В школе она никогда не имела больше одной-двух подруг, с ними она могла болтать подолгу, но в больших компаниях терялась и не умела включиться в общий разговор. Поэтому, несмотря на свою симпатичную внешность, успехом у мальчиков она не пользовалась: если на нее кто-то и обращал внимание в старших классах или в студенческие годы, то это были робкие парни, которые ей совершенно не нравились, а те молодые люди, которые нравились ей — веселые, красивые, сильные, умевшие быть душой компании, — ее попросту не замечали, будучи всегда окружены поклонницами куда более бойкими… Так и прошло время до пятого курса, когда в их группу пришел Алекс — его семья переехала в Афины из Смирны. Тут-то Афинаиде показалось, что она наконец-то встретила своего «единственного», и целый год прошел в молчаливых воздыханиях и страданиях: «принц» крутил романы то с одной девицей, то с другой, а Афинаида думала, что на самом деле «они его не понимают и вообще ему не пара, ведь он такой, такой…» — и мечтала, что придет тот час, когда он обратит на нее внимание и поймет, что они предназначены друг для друга…

Не раз она потом размышляла: что было бы, если б он после окончания Академии не пошел бы учиться в аспирантуру вместе с ней? Когда начались выпускные экзамены, Афинаида вдруг стали одолевать сомнения: может, ничего он и не «поймет», и для него в девушках важна лишь внешность, а не душа или ум?
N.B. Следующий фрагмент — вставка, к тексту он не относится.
-- ==== Sys2Proof/Laws/KeepsChip.lean ====
section
/-! SUPPORT. Laws/KeepsChip.lean: the parts of the state that each operation of control ports, pins, power and boot leaves as they were. -/
namespace Sys2Proof.Machine
open Sys2Proof
set_option linter.all false
set_option maxHeartbeats 1000000

/-! ## RegPeek -/

@[simp] theorem State_modChan_keeps (s : State) (n : Nat) (f : Chan → Chan) {msk : Nat} (hm : butChans &&& msk = butChans) :
    kept msk (State.modChan s n f) = kept msk s := by
  refine kept_mono hm ?_
  simp [State.modChan]

@[simp] theorem writeSlot_keeps (r : EvrRec) (s : State) {msk : Nat} :
    kept msk (writeSlot r s) = kept msk s := by
  simp [writeSlot]

@[simp] theorem recordOut_keeps (r : EvrRec) (rest : List EvrRec) (s : State) {msk : Nat} :
    kept msk (recordOut r rest s) = kept msk s := by
  simp [recordOut]

@[simp] theorem recordsOut_keeps (a0 : List EvrRec) (a1 : State) {msk : Nat} :
    kept msk (recordsOut a0 a1) = kept msk a1 := by
  induction a0 generalizing a1 with
  | nil => simp [recordsOut]
  | cons x l ih => simp [recordsOut, ih]

/-! ## Control -/

@[simp] theorem semReadOne_keeps (n : Nat) (p : Port) (s : State) {msk : Nat} (hm : butSems &&& msk = butSems) :
    kept msk (semReadOne n p s) = kept msk s := by
  refine kept_mono hm ?_
  simp [semReadOne]

@[simp] theorem readersAsleep_keeps (who : Readers) (s : State) {msk : Nat} :
    kept msk (readersAsleep who s) = kept msk s := by
  unfold readersAsleep
  (repeat' split) <;> simp

theorem execSemRead_keeps (n : Fin 64) (who : Readers) (s0 : State) (s' : State) (ht : execSemRead n who s0 = .next s') :
    kept butSems s' = kept butSems s0 := by
  unfold execSemRead at ht
  obtain rfl | ht := onRun_next ht
  · simp
  try dsimp only at ht
  subst ht
  (repeat' split) <;> simp

theorem execSemReleaseWrite_keeps (p : Port) (n : Fin 64) (v : W32) (s : State) (s' : State) (ht : execSemReleaseWrite p n v s = .next s') :
    kept butSems s' = kept butSems s := by
  unfold execSemReleaseWrite at ht
  obtain rfl | ht := onRun_next ht
  · simp
  try dsimp only at ht
  subst ht
  simp

theorem execSemLeaseRenew_keeps (p : Port) (s : State) (s' : State) (ht : execSemLeaseRenew p s = .next s') :
    kept 0 s' = kept 0 s := by
  unfold execSemLeaseRenew at ht
  obtain rfl | rfl | rfl := onMem_next ht
  · rfl
  · simp
  try dsimp only
  (repeat' split) <;> simp

theorem execSemLeaseExpiry_keeps (p : Port) (s : State) (s' : State) (ht : execSemLeaseExpiry p s = .next s') :
    kept butSems s' = kept butSems s := by
  unfold execSemLeaseExpiry at ht
  obtain rfl | ht := onRun_next ht
  · simp
  try dsimp only at ht
  subst ht
  (repeat' split) <;> simp

@[simp] theorem takeMsg_keeps (h : MbxHdr) (op : Nat) (body : List Byte) (len : Nat) (s : State) {msk : Nat} :
    kept msk (takeMsg h op body len s) = kept msk s := by
  unfold takeMsg
  (repeat' split) <;> simp

@[simp] theorem serveImm_keeps (p : Port) (len : Nat) (s : State) {msk : Nat} :
    kept msk (serveImm p len s) = kept msk s := by
  simp [serveImm]

theorem execMbxImmDoorbell_keeps (p : Port) (len : BitVec 13) (s : State) (s' : State) (ht : execMbxImmDoorbell p len s = .next s') :
    kept 0 s' = kept 0 s := by
  unfold execMbxImmDoorbell at ht
  obtain rfl | ht := onRun_next ht
  · simp
  try dsimp only at ht
  subst ht
  simp

theorem execMbxImmDeferredServe_keeps (p : Port) (s : State) (s' : State) (ht : execMbxImmDeferredServe p s = .next s') :
    kept butBoot s' = kept butBoot s := by
  unfold execMbxImmDeferredServe at ht
  obtain rfl | ht := onRun_next ht
  · simp
  try dsimp only at ht
  subst ht
  (repeat' split) <;> simp
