@[simp] theorem sendDeltas_keeps (rel : Nat) (node : Nat) (base : Nat) (epoch : Nat) (a0 : Nat) (a1 : List (Nat × WireEnt)) (a2 : State) {msk : Nat} (hm : butNetReplsCluster &&& msk = butNetReplsCluster) :
    kept msk (sendDeltas rel node base epoch a0 a1 a2) = kept msk a2 := by
  refine kept_mono hm ?_
  induction a0 generalizing rel node base epoch a1 a2 with
  | zero => simp [sendDeltas]
  | succ x ih => simp [sendDeltas, ih]

theorem execSnapshotSealed_keeps (epoch : Nat) (s : State) (s' : State) (ht : execSnapshotSealed epoch s = .next s') :
    kept butNetReplsCluster s' = kept butNetReplsCluster s := by
  unfold execSnapshotSealed at ht
  obtain rfl | ht := onRun_next ht
  · simp
  try dsimp only at ht
  subst ht
  (repeat' split) <;> simp

@[simp] theorem wireUnit_keeps (x : Repl) (key : Nat) (s : State) {msk : Nat} (hm : butCipher &&& msk = butCipher) :
    kept msk ((wireUnit x key s).2) = kept msk s := by
  refine kept_mono hm ?_
  unfold wireUnit
  try dsimp only
  (repeat' split) <;> first | (simp; done) | (rcases Prod.ext_iff.mp ‹_ = (_, _)› with ⟨rfl, -⟩; simp; done) | (rcases Prod.ext_iff.mp ‹_ = (_, _)› with ⟨-, rfl⟩; simp; done) | (simp_all; done)

@[simp] theorem wireUnits_keeps (x : Repl) (a0 : List Nat) (a1 : State) {msk : Nat} (hm : butCipher &&& msk = butCipher) :
    kept msk ((wireUnits x a0 a1).2) = kept msk a1 := by
  refine kept_mono hm ?_
  induction a0 generalizing x a1 with
  | nil => simp [wireUnits]
  | cons x l ih => simp [wireUnits, ih]

@[simp] theorem onSource_keeps (h : CluHdr) (m : CluMsg) (rel : Nat) (f : Repl → State → State) (s : State) {msk : Nat} (hm : butCluster &&& msk = butCluster) (h0 : ∀ x0 x1, kept msk (f x0 x1) = kept msk x1) :
    kept msk (onSource h m rel f s) = kept msk s := by
  unfold onSource
  refine onMember_keeps _ _ _ _ hm fun y => ?_
  (repeat' split) <;> simp [h0]

@[simp] theorem onTarget_keeps (h : CluHdr) (m : CluMsg) (rel : Nat) (f : Nat → Repl → State → State) (s : State) {msk : Nat} (hm : butCluster &&& msk = butCluster) (h0 : ∀ x0 x1 x2, kept msk (f x0 x1 x2) = kept msk x2) :
    kept msk (onTarget h m rel f s) = kept msk s := by
  unfold onTarget
  refine onMember_keeps _ _ _ _ hm fun y => ?_
  (repeat' split) <;> simp [h0]

@[simp] theorem flushUnits_keeps (rel : Nat) (x : Repl) (epoch : Nat) (us : List WireUnit) (last : Bool) (s : State) {msk : Nat} (hm : butNetReplsCluster &&& msk = butNetReplsCluster) :
    kept msk (flushUnits rel x epoch us last s) = kept msk s := by
  refine kept_mono hm ?_
  simp [flushUnits]

@[simp] theorem sendBlock_keeps (rel : Nat) (x : Repl) (epoch : Nat) (ks : List Nat) (s : State) {msk : Nat} (hm : butNetReplsClusterCipher &&& msk = butNetReplsClusterCipher) :
    kept msk (sendBlock rel x epoch ks s) = kept msk s := by
  refine kept_mono hm ?_
  simp [sendBlock]

@[simp] theorem sendUnits_keeps (idle : Bool) (rel : Nat) (a0 : Nat) (a1 : State) {msk : Nat} (hm : butNetReplsClusterCipherGov &&& msk = butNetReplsClusterCipherGov) :
    kept msk (sendUnits idle rel a0 a1) = kept msk a1 := by
  refine kept_mono hm ?_
  induction a0 generalizing a1 with
  | zero => simp [sendUnits]
  | succ m ih =>
    unfold sendUnits
    (repeat' split) <;> simp [ih]

@[simp] theorem commitCycle_keeps (rel : Nat) (s : State) {msk : Nat} (hm : butNetCluster &&& msk = butNetCluster) :
    kept msk (commitCycle rel s) = kept msk s := by
  refine kept_mono hm ?_
  unfold commitCycle
  (repeat' split) <;> simp

@[simp] theorem pushUnits_keeps (idle : Bool) (s : State) (e : Nat × Repl) {msk : Nat} (hm : butNetReplsClusterCipherGov &&& msk = butNetReplsClusterCipherGov) :
    kept msk (pushUnits idle s e) = kept msk s := by
  refine kept_mono hm ?_
  simp [pushUnits]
И она загадала: если он не поступит в аспирантуру, то это будет знак, что надо его забыть, а если они и дальше станут учиться вместе, то тогда надо действовать… Как она теперь ругала себя за написанное ему письмо! Вряд ли подобный шаг привел бы к успеху, даже если на месте Алекса был бы какой-то более утонченный молодой человек, но тут это оказалось и вовсе глухим номером — надо было еще благодарить Бога за то, что Алекс повел себя достаточно благородно и не посмеялся над ней, не превратил ее в развлечение на несколько дней или недель, а просто вежливо сказал по телефону, что ничего не выйдет, и вернул письмо… В других обстоятельствах, вероятно, она, прострадав какое-то время, пережила бы это и в конце концов встретила бы какого-нибудь другого «принца». Но к тому моменту у нее уже были православные знакомые, и одна из них как-то рассказала историю своего замужества:

— Это просто чудо такое было! Мы учились вместе, но он на меня совсем не смотрел, а после школы я вообще его из виду потеряла. На встречу одноклассников через год он не пришел, и кто-то сказал, что он уехал пожить в какой-то скит под Иерусалимом — мол, решил духовной жизнью вплотную заняться, чуть ли не в монахи собрался… Но я молилась! Я все время просила Бога, чтобы нам быть вместе. И вот, представляете, еще через год мы с ним встретились в Парфеноне на престольный праздник! Поговорили немного, в общем, в скиту он не прижился, вернулся, решил работать пойти… А там мы с ним стали встречаться чаще и чаще, то там, то здесь… словно нас кто-то подталкивал друг к другу! Так вот в итоге и поженились. И теперь я знаю, что у Бога все можно вымолить, если неотступно просить! Ну, конечно же, если это не греховное…

Эти слова запали Афинаиде в душу, и она всерьез решила «вымолить» Алекса, — и это поспособствовало еще большему погружению в православие: ведь чтобы Бог услышал ее молитвы, надо было жить праведно, каяться, исправляться… Примерно через год образ Алекса в ее сердце подернулся дымкой и отошел на задний план, зато спасение души — конечно, не без влияния отца Андрея — стало видеться делом первостепенной важности. Так ее и затянуло в «провал», из которого ей суждено было выбраться под звуки выстрелов в холодном подземном тоннеле…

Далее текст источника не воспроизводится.